(PROBLEM DESCRIPTION): Nothing outside the range is wanted. Repeat exactly the lines below from the one with "let n := carried.length / t.rowSize" through the one with "match t.profile with".

(RECORDS TO USE):
■ ■ ■ ■

-- ==== Sys2Proof/Machine/Management.lean ====
section
/-! DEFINITION. The management engine (10_management_requests) and the requests of the profile store (02): each request as
it is carried out, and the thirteen commands with the one for a code that is not understood. -/

namespace Sys2Proof.Machine

/-! ### Settings put in place -/

/-- A link's rate change, when the new settings record holds another code than the old (R73). -/
def State.rateFollows (h : Handed) (old new : Settings) (s : State) (l : Link) : State :=
  if old.rate l = new.rate l then s else s.changeRate h l (new.rate l)

/-- The settings record replaced by a request: a link whose silence time is now below the time already run goes DOWN at
once, the reply is placed, and each link's rate change follows it (R26, R67, R70, R73; log 38). -/
def State.installSettings (s : State) (h : Handed) (new : Settings) (reply : State → State) : State :=
  let old := s.store.settings
  let s1 := { s with store := { s.store with settings := new } }
  let s2 := reply ((s1.silenceCheck .a).silenceCheck .b)
  State.rateFollows h old new (State.rateFollows h old new s2 .a) .b

/-! ### WRITE (R29 to R31, R161) -/

/-- Rows put into a table from a first row on. -/
def overwrite {α : Type} {n : Nat} : Vector α n → Nat → List α → Vector α n
  | v, _, [] => v
  | v, first, x :: xs => overwrite (if h : first < n then v.set first x h else v) (first + 1) xs

/-- A working profile replaced. -/
def State.setProfile (s : State) (p : Fin 4) (f : Profile) : State :=
  { s with store := { s.store with profiles := s.store.profiles.set p.val f p.isLt } }

/-- The profile of a WRITE that the interlock guards; none for SETTINGS (R29). -/
def TableId.profile : TableId → Option (Fin 4)
  | .site p => some p
  | .modes p => some p
  | .zones p => some p
  | .settings => none
  | .history => none
  | .counters => none
  | .batches => none

/-- A WRITE to a profile table is refused with IN_USE: the profile is active, or the pending target (R29). -/
def State.profileInUse (s : State) (p : Fin 4) : Bool :=
  decide (s.store.active = p) || (match s.store.pending with
    | some sw => decide (sw.target = p)
    | none => false)

/-- The rows of a table a WRITE may name; none for one that is read only (R161). -/
def TableId.writableRows : TableId → Option Nat
  | .settings => some 1
  | .site _ => some 1
  | .modes _ => some 8
  | .zones _ => some 64
  | .history => none
  | .counters => none
  | .batches => none

/-- CLAMPED when a value was clamped, DONE otherwise (R31). -/
def writeResult (clamped : Bool) : Result := if clamped then .clamped else .done

/-- The rows of a WRITE put in place, or RANGE when one of them holds a refused value; the reply with it (R30, R31). -/
def State.writeRows (s : State) (h : Handed) (t : TableId) (first : Nat) (rows : List (List Byte)) : State :=
  match t with
  | .settings =>
    match readSettings (rows.headD []) with
    | none => s.answer h .write .range []
    | some raw =>
      let kept := keptSettings raw
      s.installSettings h kept (fun s1 => s1.answer h .write (writeResult (decide (kept ≠ raw))) [])
  | .site p =>
    let raw := intAt (rows.headD []) 0 4
    let kept := clampOffset raw
    (s.setProfile p { s.store.profiles.get p with siteOffset := kept }).answer h .write
      (writeResult (decide (kept ≠ raw))) []
  | .modes p =>
    match rows.mapM readMode with
    | none => s.answer h .write .range []
    | some raw =>
      let kept := raw.map clampMode
      let f := s.store.profiles.get p
      (s.setProfile p { f with modes := overwrite f.modes first kept }).answer h .write
        (writeResult (decide (kept ≠ raw))) []
  | .zones p =>
    match rows.mapM readZone with
    | none => s.answer h .write .range []
    | some raw =>
      let kept := raw.map clampZone
      let f := s.store.profiles.get p
      (s.setProfile p { f with zones := overwrite f.zones first kept }).answer h .write
        (writeResult (decide (kept ≠ raw))) []
  | .history => s.answer h .write .readOnly []
  | .counters => s.answer h .write .readOnly []
  | .batches => s.answer h .write .readOnly []

/-- The tests of a WRITE in the order of R161, as far as its rows' values: the refusal, or the table, the first row and
the rows. -/
def State.judgeWrite (s : State) (params : List Byte) : Except Result (TableId × Nat × List (List Byte)) :=
  if params.length < 2 then .error .range
  else
    match tableOf (params.getD 0 0) with
    | none => .error .noSuch
    | some t =>
      let carried := params.drop 2
      let first := (params.getD 1 0).toNat
      let n := carried.length / t.rowSize
      if carried = [] ∨ carried.length % t.rowSize ≠ 0 then .error .range
      else
        match t.writableRows with
        | none => .error .readOnly
        | some held =>
          if held < first + n then .error .noSuch
          else
            match t.profile with
            | some p =>
              if s.profileInUse p then .error .inUse else .ok (t, first, rowsOf t.rowSize n carried)
            | none => .ok (t, first, rowsOf t.rowSize n carried)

■ ■ ■ ■

(RESULT OF THIS EXERCISE):
      let n := carried.length / t.rowSize
      if carried = [] ∨ carried.length % t.rowSize ≠ 0 then .error .range
      else
        match t.writableRows with
        | none => .error .readOnly
        | some held =>
          if held < first + n then .error .noSuch
          else
            match t.profile with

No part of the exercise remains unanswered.